I know that Jeffrydotnet will tell me that I have jumped to design too fast and I haven't been able to cover all of sjmercer's requirements, but it shows my thinking so far.

I am hoping that readers will throw stones at my straw man, because from the ashes, comes a greater design.

Coordinator
Nov 1, 2011 at 8:13 PM

Sounds interesting - I suppose I see a browser as a 'container' for 'tracks' which display different types of data anchored to a common scale, then with some form of transition to a different visualization that permits visualization of features (perhaps based on a selection) grouped by some other facet of informatuion such as a common function or pathway - really a visualization based on the facet of location is all a browser is today.

I like all of Kirt's ideas - and I'm wondering how best to turn this into action; I think the best place to start would be a concept document and/or storyboard of what the capabilities and user experience would be. I think the guiding philosophy should be to build a syatem that (as Kirt syas) 'enables everything but implements some' - so we only need to be clear about the core and the extensibility model. The other general guideline I would like to see is copious input from current browser users - what does a browser need to do to be useful? Which browsers are the best right now? What features are particularly needed, and where are the pain points? If technology wasn't an issue, what would the perfect browser do?

Anyone have direct user input, or suggestions on the best way to get it?

Nov 4, 2011 at 1:34 AM
Edited Nov 4, 2011 at 1:45 AM

This sounds like an interesting project to be involved with and I would enjoy participating. As I understand the discussion so far, the initial goal is to supplement the .NET BIO API with a set of visualization components that will support a genomic browsing capability. Developers would then incorporate customized tracks representing location or range-specific annotations (e.g. SNPs, exons, etc.). This new visualization extension would be based on a one or more visualization technologies such as SHO, or Chronozoom that would allow for a rapid change in genomic resolution.  As Vince noted earlier, the traditional linear representation used in most genome browsers could be extended by using something like Circos that would allow for visualizing data across multiple chromosomes concurrently.  While Circos diagrams find extensive use as a means of displaying genome-wide somatic mutations in a particular tumor, they could also be useful in displaying other multiple chromosome data such as a regulatory network.

Since the completion of the Human Genome Project, there has been an explosion in information regarding non-coding transcripts particularly with regards to siRNAs and miRNAs as well as increasingly complex models of transcription (e.g. alternative splicing, RNA editing, alternative transcription start sites, etc.).  A well-received paper authored by the ENCODE team suggested moving away from a protein centric model to a model that supports the extensive transcription activity of the genome (1). One example of transcription complexity is the tumor suppressor gene, PTEN, found at 10q23. Even a small loss of PTEN activity due to RNA interference has been implicated in a number of cancers. PTENP1 is a pseudo-gene located at 9p21 with extensive sequence homology with PTEN and its transcript is now thought to serve as a decoy for miRNAs targeting PTEN transcripts, thus rescuing PTEN activity (2). The point of this example is to demonstrate that one requirement for a new genome browser should be the ability to display complex and possibly variable transcription phenomena including those that involve multiple loci.

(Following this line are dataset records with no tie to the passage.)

-- ==== Sys2Proof/Machine/ThreadSys.lean ====
section
/-! DEFINITION. The control core's system instructions that are no tile operations: tasks (R294), RGNCONST (R297), CHAIN
(R298), interrupts, device queries, TRAP and ERET (R299), and the system registers (R57, R108, R255 to R257, R345, R352,
R355). -/
namespace Sys2Proof.Machine

/-! ## Tasks (R294) -/

/-- The device and the cluster of the issuing thread. -/
def State.myVd (s : State) : Nat := s.vdOfThread s.cur.t
def State.myCluster (s : State) : Nat := clusterOfThread s.cur.t

/-- The frame of a task instruction: registers, an operand's alignment (R56 before R273's Poison), then a release at pod
scope. -/
def State.taskOp (s : State) (used clean : List Reg) (aligned : Option Word) (k : State → Out) : Out :=
  let a := aligned.getD 0
  s.withAligned used clean (a.toNat % 64 != 0) a fun _ => if s.me.released then k (s.releaseAt (.thread s.cur.t) [] 5) else .next s

/-- The release of a task instruction (R294): at pod scope, of what the thread has done. -/
def State.taskRel (s : State) : List Release := [s.releaseOf (.thread s.cur.t) [] 5]

/-- TASKPUB: it stalls where too few dependence entries are free (R261). -/
def execTaskpub (d a : Reg) (s : State) : Out :=
  s.taskOp [d, a] [a] (some (s.g a)) fun s =>
    match s.publish s.myVd s.myCluster (s.g a) { thread := s.cur.t, own := true, rel := s.taskRel } with
    | (_, none) => .next s
    | (t, some v) => t.result d (BitVec.ofNat 64 v)

/-- TASKJOIN: only the alignment of S traps. -/
def execTaskjoin (d a b : Reg) (s : State) : Out :=
  s.taskOp [d, a, b] [a, b] (some (s.g b)) fun s =>
    let q := s.joinTask s.myVd s.myCluster s.taskRel (s.g a) (s.g b)
    q.1.result d (BitVec.ofNat 64 q.2)

/-- TASKRES: resolve or reclaim; a RETIRED record traps with DoubleResolve and is unchanged. -/
def execTaskres (d a b : Reg) (s : State) : Out :=
  s.taskOp [d, a, b] [a, b] none fun s =>
    match (s.g b).toNat with
    | 0 => match s.resolveTask s.myVd s.myCluster s.taskRel (s.g a) with
      | (_, .error c) => s.trap c 0
      | (t, .ok v) => t.result d (BitVec.ofNat 64 v)
    | 1 =>
      let q := s.reclaimTask s.myVd s.myCluster (s.g a)
      q.1.result d (BitVec.ofNat 64 q.2)
    | _ => s.trap fcMalformed 0

/-- ETRIG. -/
def execEtrig (d a : Reg) (s : State) : Out :=
  s.taskOp [d, a] [a] none fun s =>
    let q := s.triggerTask s.myVd s.myCluster s.taskRel (s.g a)
    q.1.result d (BitVec.ofNat 64 q.2)

/-! ## Regions: RID operands (R295, R296) and RGNCONST (R297) -/

/-- The region that a RID names for a device: Malformed for set upper bits, a stale generation or a free place,
AccessFault for a region of another device. -/
def State.ridCheck (s : State) (vd : Nat) (v : Word) : Chk Nat :=
  let r := v.toNat % 256
  if 2 ^ 16 ≤ v.toNat || !(s.region r).live || s.rid r != v.toNat then .error fcMalformed
  else if (s.region r).vd != vd then .error fcAccessFault
  else .ok r

/-- RGNCONST: one constants plane of one resident configuration, whole; gd receives the old value. It waits while its
region still loads (log 93). -/
def execRgnconst (d a b : Reg) (s : State) : Out :=
  s.withRegs [d, a, b] [d, a, b] fun _ =>
    match s.ridCheck s.myVd (s.g a) with
    | .error c => s.trap c (s.g a)
    | .ok r =>
      let x := s.region r
      let loc := (s.g b).toNat
      let e := 128 * bitsOf loc 22 14 + bitsOf loc 13 7
      let slot := bitsOf loc 6 2
      let c := loc % 4
      if 2 ^ 32 ≤ (s.g d).toNat || 2 ^ 23 ≤ loc || x.cores.length ≤ e / 128 || !hasTable e || x.confs.length ≤ c then
        s.trap fcMalformed 0
      else if x.status == .loading then .next s
      else
        let old := (Sparse.atD (Sparse.atD (s.elem r e).confs c {}).planes slot {}).const
        let fresh := (Sparse.entry? s.elems (65536 * r + e)).isNone
        let t := s.updElem r e fun y =>
          let y := if fresh then { y with active := x.conf } else y
          { y with confs := Sparse.upd y.confs c {} fun k =>
              { k with planes := Sparse.upd k.planes slot {} fun p => { p with const := BitVec.ofNat 32 (s.g d).toNat } } }
        t.result d (old.setWidth 64)

/-! ## CHAIN (R298) -/

def execChain (d a b : Reg) (s : State) : Out :=
  s.withAligned [d, a, b] [a, b] ((s.g a).toNat % 64 != 0) (s.g a) fun _ =>
    let n := (s.g b).toNat
    if 2 ^ 10 ≤ n then s.trap fcMalformed 0
    else s.room s.me.copies fun _ =>
      if s.me.acquiring then .next s
      else
        let q := 1024 * dieOfCluster s.myCluster + 64 * (n % 16) + n / 16
        if (match s.tailLink q with
          | some (.ok p _) => s.me.ops.any fun o => o.touches p 8
          | _ => false) then .next s
        else match s.appendQueue (.thread s.cur.t) q (s.g a) s.myVd with
        | .error f => s.trap f.1 (BitVec.ofNat 64 f.2)
        | .ok t => (t.pushOp { kind := .copy q (s.g a), dest := 0, ord := 0, scope := 0 }).result d 0

/-! ## Interrupts (R299) -/

/-- UISEND: the sent bit of a thread of the cluster. -/
def execUisend (a : Reg) (s : State) : Out :=
  s.withRegs [a] [] fun _ =>
    let t := 16 * s.myCluster + (s.g a).toNat % 16
    if 16 ≤ (s.g a).toNat then s.trap fcMalformed 0
    else if s.vdOfThread t != s.myVd then s.trap fcAccessFault (s.g a)
    else .next (s.postPend t 0x20).advance

/-- UIMASK: gd := old mask; mask := ga[5:0] OR v. -/
def execUimask (d a : Reg) (v : BitVec 6) (s : State) : Out :=
  s.withRegs [d, a] [] fun _ =>
    let t := s.updMe fun x => { x with uimask := (s.g a).setWidth 6 ||| v }
    t.result d (s.me.uimask.setWidth 64)

/-- UIMASK.ENT: gd := old entry; entry := ga, a multiple of 4. -/
def execUimaskEnt (d a : Reg) (s : State) : Out :=
  s.withAligned [d, a] [a] ((s.g a).toNat % 4 != 0) (s.g a) fun _ =>
    (s.updMe fun x => { x with uient := s.g a }).result d s.me.uient

/-- UIRET: inui must be 1. -/
def execUiret (s : State) : Out :=
  if s.me.inui then .next (s.updMe fun x => { x with pc := x.uepc, uimask := x.umask, inui := false }) else s.illegal

/-! ## Devices (R299, R346) -/

/-- Whether the creator endpoint of device `v` names a thread of a cluster that `own` holds. -/
def State.createdBy (s : State) (v own : Nat) : Bool :=
  match placeOf 1 Config.pod Config.package 0 (s.vd v).creator.toNat with
  | .ok p _ => s.readNat (p + 1) 1 == 1 && (s.vd own).live && (s.vd own).clusters.contains (s.readNat (p + 2) 1 / 16 % 4)
  | .fault _ => false

/-- Whether a thread of device `own` may name device `v`: its own, one that it created and, for VDQUERY, one whose
wakers list it. -/
def State.mayName (s : State) (own v : Nat) (query : Bool) : Bool :=
  (s.vd v).live && (v == own || s.createdBy v own || (query && (s.vd v).wakers.contains (Config.package, own)))

def execVdquery (d a b : Reg) (s : State) : Out :=
  s.withRegs [d, a, b] [] fun _ =>
    let v := (s.g a).toNat
    if 2 ^ 10 ≤ v || 3 ≤ (s.g b).toNat then s.trap fcMalformed 0
    else if !s.mayName s.myVd v true then s.trap fcAccessFault (s.g a)
    else match (s.g b).toNat with
      | 0 => s.result d (BitVec.ofNat 64 (s.vdstate v))
      | 1 => s.result d (s.vd v).counter
      | _ => s.result d (s.vd v).resident

/-! ## TRAP and ERET (R299) -/

/-- TRAP: IllegalInstruction with info 2^63 + v; epc is the next instruction. -/
def execTrap (v : BitVec 15) (s : State) : Out :=
  .next (s.takeTrap s.cur.t fcIllegal (BitVec.ofNat 64 (2 ^ 63 + v.toNat)) (s.me.pc + 4) s.cur.word)

def execEret (s : State) : Out := s.eret

/-! ## System registers (R57) -/

/-- The level from which a register may be read: none where its number is not listed. -/
def sysReadLevel (n : Nat) : Option Nat :=
  match n with
  | 0x001 | 0x002 | 0x004 | 0x010 | 0x030 | 0x040 | 0x050 => some 0
  | 0x003 | 0x005 | 0x006 | 0x020 | 0x051 => some 1
  | _ => none

/-- The level from which a register may be written: none where it has none. -/
def sysWriteLevel (n : Nat) : Option Nat :=
  match n with
  | 0x004 | 0x010 | 0x030 => some 0
  | 0x001 | 0x002 | 0x003 | 0x005 | 0x006 | 0x040 | 0x050 | 0x051 => some 1
  | _ => none

/-- The bits of a register's RW fields. -/
def sysRw (n : Nat) : Word :=
  match n with
  | 0x001 => 0x1FF
  | 0x002 => 7
  | 0x003 | 0x051 => 0xFFFFFFFFFFFFFFFF
  | 0x004 => 0x7F
  | 0x005 | 0x006 => 0xFFFFFFFF
  | 0x040 => 0xFF000000
  | 0x050 => 3
  | _ => 0

/-- The bits of a register's W1C fields. -/
def sysW1c (n : Nat) : Word := if n == 0x010 || n == 0x030 then 0x3F else 0

/-- The bits of a register's RO fields that are not reserved. -/
def sysRo (n : Nat) : Word :=
  match n with
  | 0x010 => 0x0FFFFF00
  | 0x020 => 0xFFFFFF13
  | 0x040 => 0x00FFC0F7
  | _ => 0

/-- BOOTSTAT (R355). -/
def State.bootstat (s : State) : Nat :=
  s.fails % 4 + (if s.boot == .minimal then 16 else 0) +
    ((s.causes[0]?).getD 0).toNat * 2 ^ 8 + ((s.causes[1]?).getD 0).toNat * 2 ^ 16 + ((s.causes[2]?).getD 0).toNat * 2 ^ 24

/-- A register as thread `t` reads it. VDSTATE, XPRED and XPTAB are held per device; a thread of no device reads a free
value. -/
def State.sysRead (s : State) (t n : Nat) : Word :=
  let x := s.thread t
  let v := s.vdOfThread t
  match n with
  | 0x001 => x.tagwin.setWidth 64
  | 0x002 => x.hrank.setWidth 64
  | 0x003 => x.fedge
  | 0x004 => x.msquota.setWidth 64
  | 0x005 => x.wdlim.setWidth 64
  | 0x006 => x.thlim.setWidth 64
  | 0x010 => BitVec.ofNat 64 (s.tstat t)
  | 0x020 => BitVec.ofNat 64 s.bootstat
  | 0x030 => x.uipend.setWidth 64
  | 0x040 => if v == noVd then Config.freeWord s.free else BitVec.ofNat 64 (s.vdstate v)
  | 0x050 => if v == noVd then Config.freeWord s.free else (s.vd v).xpred.setWidth 64
  | _ => if v == noVd then Config.freeWord s.free else (s.vd v).xptab

/-- The limits of a register's RW value (R108, R256, R352). -/
def State.sysLimit (s : State) (t n : Nat) (v : Word) : Bool :=
  match n with
  | 0x001 => 1 ≤ v.toNat && v.toNat ≤ 256
  | 0x004 => 1 ≤ v.toNat && v.toNat ≤ 64
  | 0x050 => !v.getLsbD 0 || (s.vd (s.vdOfThread t)).xptab != 0
  | 0x051 => v.toNat % 32 == 0
  | _ => true

/-- Store a register's RW fields; XPRED's enable set from 0 clears the learned counts (R352). -/
def State.sysStore (s : State) (t n : Nat) (v : Word) : State :=
  let d := s.vdOfThread t
  match n with
  | 0x001 => s.updThread t fun x => { x with tagwin := v.setWidth 32 }
  | 0x002 => s.updThread t fun x => { x with hrank := v.setWidth 32 }
  | 0x003 => s.updThread t fun x => { x with fedge := v }
  | 0x004 => s.updThread t fun x => { x with msquota := v.setWidth 32 }
  | 0x005 => s.updThread t fun x => { x with wdlim := v.setWidth 32 }
  | 0x006 => s.updThread t fun x => { x with thlim := v.setWidth 32 }
  | 0x040 => if d == noVd then s else s.updVd d fun y => { y with idle := v.toNat / 2 ^ 24 % 256 }
  | 0x050 => if d == noVd then s else s.updVd d fun y =>
      { y with xpred := v.setWidth 32, learned := if v.getLsbD 0 && !y.xpred.getLsbD 0 then [] else y.learned }
  | 0x051 => if d == noVd then s else s.updVd d fun y => { y with xptab := v }
  | _ => s

/-- Clear W1C bits (R255, R257). -/
def State.sysClear (s : State) (t n : Nat) (v : Word) : State :=
  match n with
  | 0x010 => s.clearTstat t v.toNat
  | 0x030 => s.updThread t fun x => { x with uipend := x.uipend &&& ~~~(v.setWidth 32) }
  | _ => s

/-- A register takes new RW bits and clears W1C bits: none where a limit is broken. -/
def State.sysPut (s : State) (t n : Nat) (rw clr : Word) : Option State :=
  if s.sysLimit t n rw then some ((s.sysStore t n rw).sysClear t n clr) else none

/-- The frame of a system-register instruction (R56, R57, R273). -/
def State.sysOp (s : State) (level : Option Nat) (used clean : List Reg) (k : Unit → Out) : Out :=
  match level with
  | none => s.illegal
  | some l => if s.me.level.toNat < l then s.trap fcPrivilege 0 else s.withRegs used clean k

/-- Whether a value has a bit outside every field of a register (R256: reserved). -/
def sysReserved (n : Nat) (v : Word) : Bool := (v &&& ~~~(sysRw n ||| sysW1c n ||| sysRo n)) != 0

/-- SYSWR of register `n` (R299): RW fields take the value, W1C bits of the value clear, RO fields stay. -/
def State.sysWrite (s : State) (n : Nat) (a : Reg) : Out :=
  s.sysOp (sysWriteLevel n) [a] [a] fun _ =>
    if sysReserved n (s.g a) then s.trap fcMalformed 0
    else match s.sysPut s.cur.t n (s.g a &&& sysRw n) (s.g a &&& sysW1c n) with
      | none => s.trap fcMalformed 0
      | some t => .next t.advance

def execSysrd (d : Reg) (n : BitVec 15) (s : State) : Out :=
  s.sysOp (sysReadLevel n.toNat) [d] [] fun _ => s.draw.result d (s.sysRead s.cur.t n.toNat)
def execSyswr (a : Reg) (n : BitVec 15) (s : State) : Out := s.sysWrite n.toNat a
/-- TSTAT_WRITE: SYSWR of TSTAT (R257). -/
def execTstatWrite (a : Reg) (s : State) : Out := s.sysWrite 0x010 a
/-- UIPEND_WRITE: SYSWR of UIPEND (R255). -/
def execUipendWrite (a : Reg) (s : State) : Out := s.sysWrite 0x030 a
/-- XPRED_WRITE: SYSWR of XPRED (R352). -/
def execXpredWrite (a : Reg) (s : State) : Out := s.sysWrite 0x050 a

/-- SYSSET: gd := old; RW fields OR ga; W1C fields unchanged. -/
def execSysset (d a : Reg) (n : BitVec 15) (s : State) : Out :=
  s.sysOp (sysWriteLevel n.toNat) [d, a] [a] fun _ =>
    let old := s.sysRead s.cur.t n.toNat
    if sysReserved n.toNat (s.g a) then s.trap fcMalformed 0
    else match s.sysPut s.cur.t n.toNat ((old ||| s.g a) &&& sysRw n.toNat) 0 with
      | none => s.trap fcMalformed 0
      | some t => t.draw.result d old

/-- SYSCLR: gd := old; RW fields AND NOT ga; W1C bits set in ga are cleared. It sets no bit, so a reserved bit of ga is
no fault (R256, R299). -/
def execSysclr (d a : Reg) (n : BitVec 15) (s : State) : Out :=
  s.sysOp (sysWriteLevel n.toNat) [d, a] [a] fun _ =>
    let old := s.sysRead s.cur.t n.toNat
    match s.sysPut s.cur.t n.toNat (old &&& ~~~(s.g a) &&& sysRw n.toNat) (s.g a &&& sysW1c n.toNat) with
    | none => s.trap fcMalformed 0
    | some t => t.draw.result d old

end Sys2Proof.Machine
end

Wile it's a too early in the project's design process to focus on technology choices, Microsoft's Reactive Extensions API (http://msdn.microsoft.com/en-us/data/gg577609) deserves some consideration for providing an event handling framework.

Fred

(1) Genome Research 17:669-681 (2007)

(2) Science Signaling 3:1-3 (2010)

Nov 4, 2011 at 7:04 PM
Edited Nov 4, 2011 at 7:25 PM

To reply to Simon's questions (preface my answers by saying that I am a heavy user of the UCSC Genome Browser):

"what does a browser need to do to be useful?"

A lot of this deals with being able to add analyze or add your own data. Something that scientists do often :)

- load your own data (e.g. custom tracks)

- produce publication quality images (or perish!)

- alignment tools (e.g. BLAT).

- mining the underlying data (e.g. UCSC Table Browser).

"Which browsers are the best right now?"

Web-based: UCSC, Ensembl, GBrowse.

Standalone: IGV (I am less familiar with these).

"What features are particularly needed, and where are the pain points?"

This is related to the first question, but I'll try to be more specific:

- track-reordering by dragging ... before this was a pain.

- track grouping

- mouse over-events to give details.

I see most pain points being UI issues. If we get some experience UI designers on this we may have something neat!  

"If technology wasn't an issue, what would the perfect browser do?"

Offer full and fluid semantic zooming with full customization.  Like a fully customizable Deep Zoom image. 

Touch-based gestures.

"Anyone have direct user input, or suggestions on the best way to get it?":

One easy way is to look at browsers that integrate features that users request.  I know that the UCSC Genome Browser staff considers comments provided by users through their mailing list. If enough users ask for something then it gets implemented (if possible).  So, seeing features new features like track-reordering may be the results of user input.

-------------------

Just an idea, but something similar to this http://rstudio.org/ but for genomic data might be nice. Kinda like a desktop version of Galaxy (http://main.g2.bx.psu.edu/).

I'm going to shoot this out there and see if it sticks, but what is the target audience? Is it researchers analyzing publicly available data (such as the human genome), or researchers analyzing de novo projects? The answer to this question will help determine the ultimate platform we intend to target (web/desktop/mobile), which may feed back into requirements.

Coordinator
Nov 7, 2011 at 4:21 PM

All,

I have read and re-read these post. Thanks. I have thought about the question "Is it researchers analyzing publicly available data or researchers analyzing de novo projects" and I have reviewed Matlab, RStudio, Galaxy, Trident, and Microsoft's Reactive Extensions API, Circos, Pivot Viewer, Abyss, Chrono zoom, etc.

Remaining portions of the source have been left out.